“Why, neither do I,” said the brown-eyed blonde, “but it must be the same one, for we both live on the north side!”

“I really don’t know, either,” said the girl with the dimple in her chin. “I don’t see what difference it makes though, for I could ask the clerk at the corner drug store if I needed particularly to know.”

“Of course you could,” said the president, “and so could I. But, Tom was awfully unpleasant—he couldn’t have been more so if we had been married twenty years instead of two. He said he didn’t see any use in my poking about among the civic organizations of ancient Greece, when I did not know what ward I lived in.”

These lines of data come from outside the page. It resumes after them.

-- ==== Sys2Proof/Machine/Matrix.lean ====
section
/-! DEFINITION. The matrix engine (R269–R291). -/

namespace Sys2Proof.Machine

/-! ### Formats and blocks (R270–R272) -/

/-- Quadrants a mask selects, ascending. -/
def quads (qm : BitVec 4) : List Nat := [0, 1, 2, 3].filter fun q => qm.getLsbD q

def isMx (c : BitVec 4) : Bool := c == 8
def isInt8 (f : MFmt) : Bool := f.afmt == 0

/-- The accepted pairs of R270. -/
def pairOk (a b : BitVec 4) : Bool :=
  match a.toNat, b.toNat with
  | 8, 8 | 6, 6 | 6, 7 | 7, 6 | 7, 7 | 5, 5 | 0, 0 => true
  | _, _ => false

/-- Bytes of 128 elements: SEGB of A, KB of B. -/
def bytes128 (c : BitVec 4) : Nat := if c = 5 then 256 else if c = 8 then 64 else 128

/-- Rows of an A block in a ring, scale row included. -/
def aRowsOf (f : MFmt) : Nat := 8 * bytes128 f.afmt / 128 + if isMx f.afmt then 1 else 0
/-- Element rows of one quadrant of a B block. -/
def bRowsQ (f : MFmt) (kstep : Nat) : Nat := kstep * bytes128 f.bfmt / 128
def sRowsQ (f : MFmt) (kstep : Nat) : Nat := if isMx f.bfmt then kstep / 32 else 0
def bRowsOf (f : MFmt) (kstep : Nat) (qm : BitVec 4) : Nat := (quads qm).length * (bRowsQ f kstep + sRowsQ f kstep)

/-- Byte `i` of an array of rows. -/
def rowByte (rows : Array Vec) (i : Nat) : Byte := vecByte (rows.getD (i / 128) 0) (i % 128)

/-- The scratchpad offset of `n` bytes that lie wholly in the window. -/
def spadAt (va : Word) (n : Nat) : Option Nat :=
  if spadBase ≤ va.toNat ∧ va.toNat + n ≤ spadBase + spadSize then some (va.toNat - spadBase) else none

def State.spadVec (s : State) (p : CoreId) (o : Nat) : Vec := toVec (leNat (s.core p).scratch.get o 128)

/-- Scratchpad offsets of the rows of a list of (address, bytes) ranges, if every byte lies in the window. -/
def spadRows : List (Word × Nat) → Option (List Nat)
  | [] => some []
  | (a, n) :: t =>
    match spadAt a n, spadRows t with
    | some o, some l => some ((List.range ((n + 127) / 128)).map (fun i => o + 128 * i) ++ l)
    | _, _ => none

/-- Address ranges of the element rows and the scale rows of a B block. -/
def bRanges (f : MFmt) (kstep : Nat) (qm : BitVec 4) (b : Word) : List (Word × Nat) :=
  (quads qm).map fun q => (b + BitVec.ofNat 64 (q * 128 * bytes128 f.bfmt), kstep * bytes128 f.bfmt)
def sRanges (f : MFmt) (kstep : Nat) (qm : BitVec 4) (sb : Word) : List (Word × Nat) :=
  if isMx f.bfmt then (quads qm).map fun q => (sb + BitVec.ofNat 64 (512 * q), 128 * (kstep / 32)) else []

/-! ### Elements -/

/-- Element k of row r of an A block, in plane order (R271). -/
def aElem (f : MFmt) (rows : Array Vec) (r k : Nat) : Nat :=
  let w := bytes128 f.afmt / 16
  planeElem w (fun i => rowByte rows (r * bytes128 f.afmt + i)) k

/-- Cell (κ, n) of the quadrant whose rows begin at `base` (R272). -/
def bElem (f : MFmt) (rows : Array Vec) (base κ n : Nat) : Nat :=
  let o := base * 128 + κ * bytes128 f.bfmt
  match f.bfmt.toNat with
  | 8 => packedElem 4 (rowByte rows) o n
  | 5 => leNat (rowByte rows) (o + 2 * n) 2
  | _ => (rowByte rows (o + n)).toNat

/-- The value of an E8M0 scale less its element's, as a factor of a sum (R72, R88). -/
def scaleBy (b : Byte) (v : Val) : Val := if b = 0xFF then .nan else v.scale ((b.toNat : Int) - 127)

/-- One floating group of R88: `a` and `b` its elements, `sc` its scales. -/
def groupFp (fo : Bool) (acc : W32) (prods : List (Val × Val)) (sc : List Byte) : W32 :=
  let sum := prods.foldl (fun t x => Val.add false t (Val.mul x.1 x.2)) (.fin false 0 0)
  let v := sc.foldl (fun t b => scaleBy b t) sum
  BitVec.ofNat 32 (Fmt.fp32.encode .nearest false fo 0 (Val.add false (Fmt.fp32.decode acc.toNat) v))

/-- One group of R89. -/
def groupInt (sat : Bool) (acc : W32) (prods : List (Int × Int)) : W32 :=
  BitVec.ofNat 32 (encodeInt true 32 sat ((prods.map fun x => x.1 * x.2).sum + decodeInt true 32 acc.toNat))

/-- An accumulator row as its elements, and back. -/
def accElem (row : BitVec 4096) (n : Nat) : W32 := row.extractLsb' (32 * n) 32
def accRow (l : List W32) : BitVec 4096 := BitVec.ofNat 4096 (l.foldr (fun x t => x.toNat + 2 ^ 32 * t) 0)

/-- The new value of acc_q[8g + r, n] after the step's groups, in increasing k. -/
def stepElem (f : MFmt) (kstep : Nat) (aRows aSc bRows bSc : Array Vec) (base sbase r n : Nat) (acc : W32) : W32 :=
  (List.range (kstep / 32)).foldl (fun t kg =>
    let ks := (List.range 32).map fun j => 32 * kg + j
    if isInt8 f then
      groupInt f.sat t (ks.map fun k => (decodeInt true 8 (aElem f aRows r k), decodeInt true 8 (bElem f bRows base k n)))
    else
      let fa := (Fmt.ofCode f.afmt).getD .e4m3
      let fb := (Fmt.ofCode f.bfmt).getD .e4m3
      groupFp f.fo t (ks.map fun k => (fa.flushIn f.fi (aElem f aRows r k), fb.flushIn f.fi (bElem f bRows base k n)))
        (if isMx f.afmt then [rowByte aSc (4 * r + kg), rowByte bSc (128 * (sbase + kg) + n)] else [])) acc

/-- One step on row group `g` of every active quadrant (R274). -/
def Me.applyStep (m : Me) (qm : BitVec 4) (g : Nat) (aRows aSc : Array Vec) (bank : Bank) : Me :=
  let k := m.kstep.toNat
  let put := fun (acc : Vector (Vector (BitVec 4096) 128) 4) (x : Nat × Nat) =>
    vmod acc x.1 fun tile => (List.range 8).foldl (fun t r =>
      vmod t (8 * g + r) fun row => accRow ((List.range 128).map fun n =>
        stepElem m.fmt k aRows aSc bank.rows bank.scales (x.2 * bRowsQ m.fmt k) (x.2 * sRowsQ m.fmt k) r n
          (accElem row n))) tile
  { m with acc := ((quads qm).zipIdx).foldl put m.acc }

/-! ### The nest (R273, R274) -/

def nestCnt (t : Vector Word 48) (j : Nat) : Nat := (vget t (8 * j)).toNat % 65536
def nestWord (t : Vector Word 48) (j w : Nat) : Word := vget t (8 * j + w)

/-- Base + Σ ij × stride, modulo 2^64. -/
def nestSum (t : Vector Word 48) (w : Nat) (base : Word) : Nat → List Nat → Word
  | _, [] => base
  | j, i :: is => nestSum t w (base + BitVec.ofNat 64 i * nestWord t j w) (j + 1) is

/-- The next tuple counting at levels from `j` up, or none after the last. -/
def nestNext (t : Vector Word 48) : Nat → List Nat → Option (List Nat)
  | _, [] => none
  | j, i :: is => if i < nestCnt t j then some ((i + 1) :: is) else (nestNext t (j + 1) is).map fun r => 0 :: r

structure StepAddr where
  a : Word
  b : Word
  sa : Word
  sb : Word
  g : Nat

def Me.stepAddr (m : Me) (c : MGoOps) (idx : List Nat) : StepAddr :=
  let mx := isMx m.fmt.afmt
  { a := nestSum m.active 1 c.a 0 idx, b := nestSum m.active 2 c.b 0 idx,
    sa := if mx then nestSum m.active 4 c.sa 0 idx else 0, sb := if mx then nestSum m.active 5 c.sb 0 idx else 0,
    g := (nestSum m.active 3 (c.c.setWidth 64) 0 idx).toNat % 16 }

/-- Inner levels that cannot change the B block: the lowest level with a B or SB stride. -/
def bLevel (m : Me) : Nat → Nat → Nat
  | j, 0 => j
  | j, n + 1 => if nestWord m.active j 2 = 0 ∧ nestWord m.active j 5 = 0 then bLevel m (j + 1) n else j

/-- The next tuple with inner levels below `l` at 0. -/
def nestSkip (t : Vector Word 48) (l : Nat) (idx : List Nat) : Option (List Nat) :=
  (nestNext t l (idx.drop l)).map fun r => List.replicate (min l idx.length) 0 ++ r

/-- The next tuple whose (b, sb) differs from `cur` (R275). -/
def Me.nextDiff (m : Me) (c : MGoOps) (cur : Word × Word) : Nat → List Nat → Option (List Nat)
  | 0, _ => none
  | fuel + 1, idx =>
    match nestSkip m.active (bLevel m 0 idx.length) idx with
    | none => none
    | some i =>
      let x := m.stepAddr c i
      if (x.b, x.sb) = cur then Me.nextDiff m c cur fuel i else some i

def Me.steps! (m : Me) (n : Nat) : Nat := ((List.range n).map fun j => nestCnt m.active j + 1).prod

/-- The block after the one at `idx`, if the nest has one. -/
def Me.blockAfter (m : Me) (c : MGoOps) (idx : List Nat) : Option (List Nat) :=
  let x := m.stepAddr c idx
  m.nextDiff c (x.b, x.sb) (m.steps! idx.length) idx

/-- The identity of a block; off MXFP4 there is no scale address (R274, R275). -/
def Me.idOf (m : Me) (qm : BitVec 4) (b sb : Word) : BlockId :=
  { b := b, sb := if isMx m.fmt.bfmt then sb else 0, qm := qm, kstep := m.kstep, fmt := m.fmt }

def Me.inactive (m : Me) : Fin 2 := m.act + 1
def Me.spare (m : Me) : Bank := vget m.banks m.inactive.val
def Me.cur (m : Me) : Bank := vget m.banks m.act.val

/-! ### Rings (R279) -/

/-- The rows of a ring from RPOS on. -/
def State.ringRows (s : State) (p : CoreId) (n : BitVec 4) (k : Nat) : List Vec :=
  let u := s.sub p n
  (List.range k).map fun i => s.spadVec p (u.ring + 128 * ((u.rpos + i) % u.rows))

def PodSub.consume (u : PodSub) (k : Nat) : PodSub := { u with win := u.win - k, rpos := (u.rpos + k) % u.rows }
def State.consume (s : State) (p : CoreId) (n : BitVec 4) (k : Nat) : State :=
  if k = 0 then s else s.modSub p n fun u => u.consume k

/-- A ring condition of R279 at a start: a subscription with room for one block. -/
def State.ringOk (s : State) (p : CoreId) (n : BitVec 4) (k : Nat) : Bool :=
  (s.sub p n).valid && decide (k ≤ (s.sub p n).rows)

/-! ### Blocks taken -/

/-- A block taken, or why it is not: it waits, or the step faults. -/
inductive Take where
  | got (rows scales : List Vec)
  | wait (ring : Bool)
  | fault (code : Byte) (va : Word)
deriving DecidableEq, Repr, Inhabited

/-- The first row of some ranges that does not lie in the window: the address a fault names (R314). -/
def badRow : List (Word × Nat) → Option Word
  | [] => none
  | (a, n) :: t =>
    (((List.range ((n + 127) / 128)).find? fun i =>
      (spadAt (a + BitVec.ofNat 64 (128 * i)) (min 128 (n - 128 * i))).isNone).map fun i =>
        a + BitVec.ofNat 64 (128 * i)).or (badRow t)

/-- Ranges as their row accesses take them: each ignores the address bits below its size, a row of 128 bytes or a range
of fewer (R98, R108). -/
def rowAligned (l : List (Word × Nat)) : List (Word × Nat) :=
  l.map fun x => (x.1 &&& ~~~(BitVec.ofNat 64 (min 128 x.2 - 1)), x.2)

/-- A block read from the scratchpad: elements `e0`, scales `z0`, addresses in the window, slots readable (R290). -/
def State.takeAt (s : State) (p : CoreId) (e0 z0 : List (Word × Nat)) : Take :=
  let e := rowAligned e0
  let z := rowAligned z0
  match spadRows e, spadRows z with
  | some re, some rz =>
    if (e ++ z).all fun x => s.slotReadable p (.spad (x.1.toNat - spadBase)) x.2 then .got (re.map (s.spadVec p)) (rz.map (s.spadVec p))
    else .wait false
  | _, _ => .fault cAccess ((badRow (e ++ z)).getD 0)

/-- A block of `k` element rows and `z` scale rows from a ring. -/
def State.takeRing (s : State) (p : CoreId) (n : BitVec 4) (k z : Nat) : Take :=
  let u := s.sub p n
  if k + z ≤ u.win then
    let r := s.ringRows p n (k + z)
    if (List.range (k + z)).all fun i => s.slotReadable p (.spad (u.ring + 128 * ((u.rpos + i) % u.rows))) 128 then
      .got (r.take k) (r.drop k)
    else .wait false
  else if u.valid then .wait true
  else .fault cIllegalCmd 0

“Humph! I suppose next thing he will be saying that he doesn’t see any use in the Teacup Club,” said the girl with the classic profile, in sarcastic tones. “A man will say anything when he is angry.”

“Humph! I fancy he will hardly say anything like that, dear. He knows it has its use, if it is only to make me look more leniently on his own club. When we first organized it he complained a good deal about the demands it made on my time and attention, and I just said: ‘Oh, very well, dear, let us both give up our clubs, and spend all our spare time at home together.’ After that, he held his peace on the subject.”

“But you wouldn’t have given it up, would you?” asked the brown-eyed blonde, anxiously.

“Of course not—but Tom didn’t know that. By the way, Emily, what is making Dorothy so late to-day?”

“I fancy she is engaged,” replied the girl with the dimple in her chin, demurely; “at least Jack Bittersweet was on his way to call on her a couple of hours ago, and I suppose—Pardon me, Frances, did you speak?”

“I—I was about to say, ‘how nice’—for Dorothy, I mean. By the way, girls, I—I am thinking of going to Omaha for a nice, long visit as soon as I can get ready.”

“But I thought you had already refused Lola’s invitation,” said the girl with the dimple in her chin.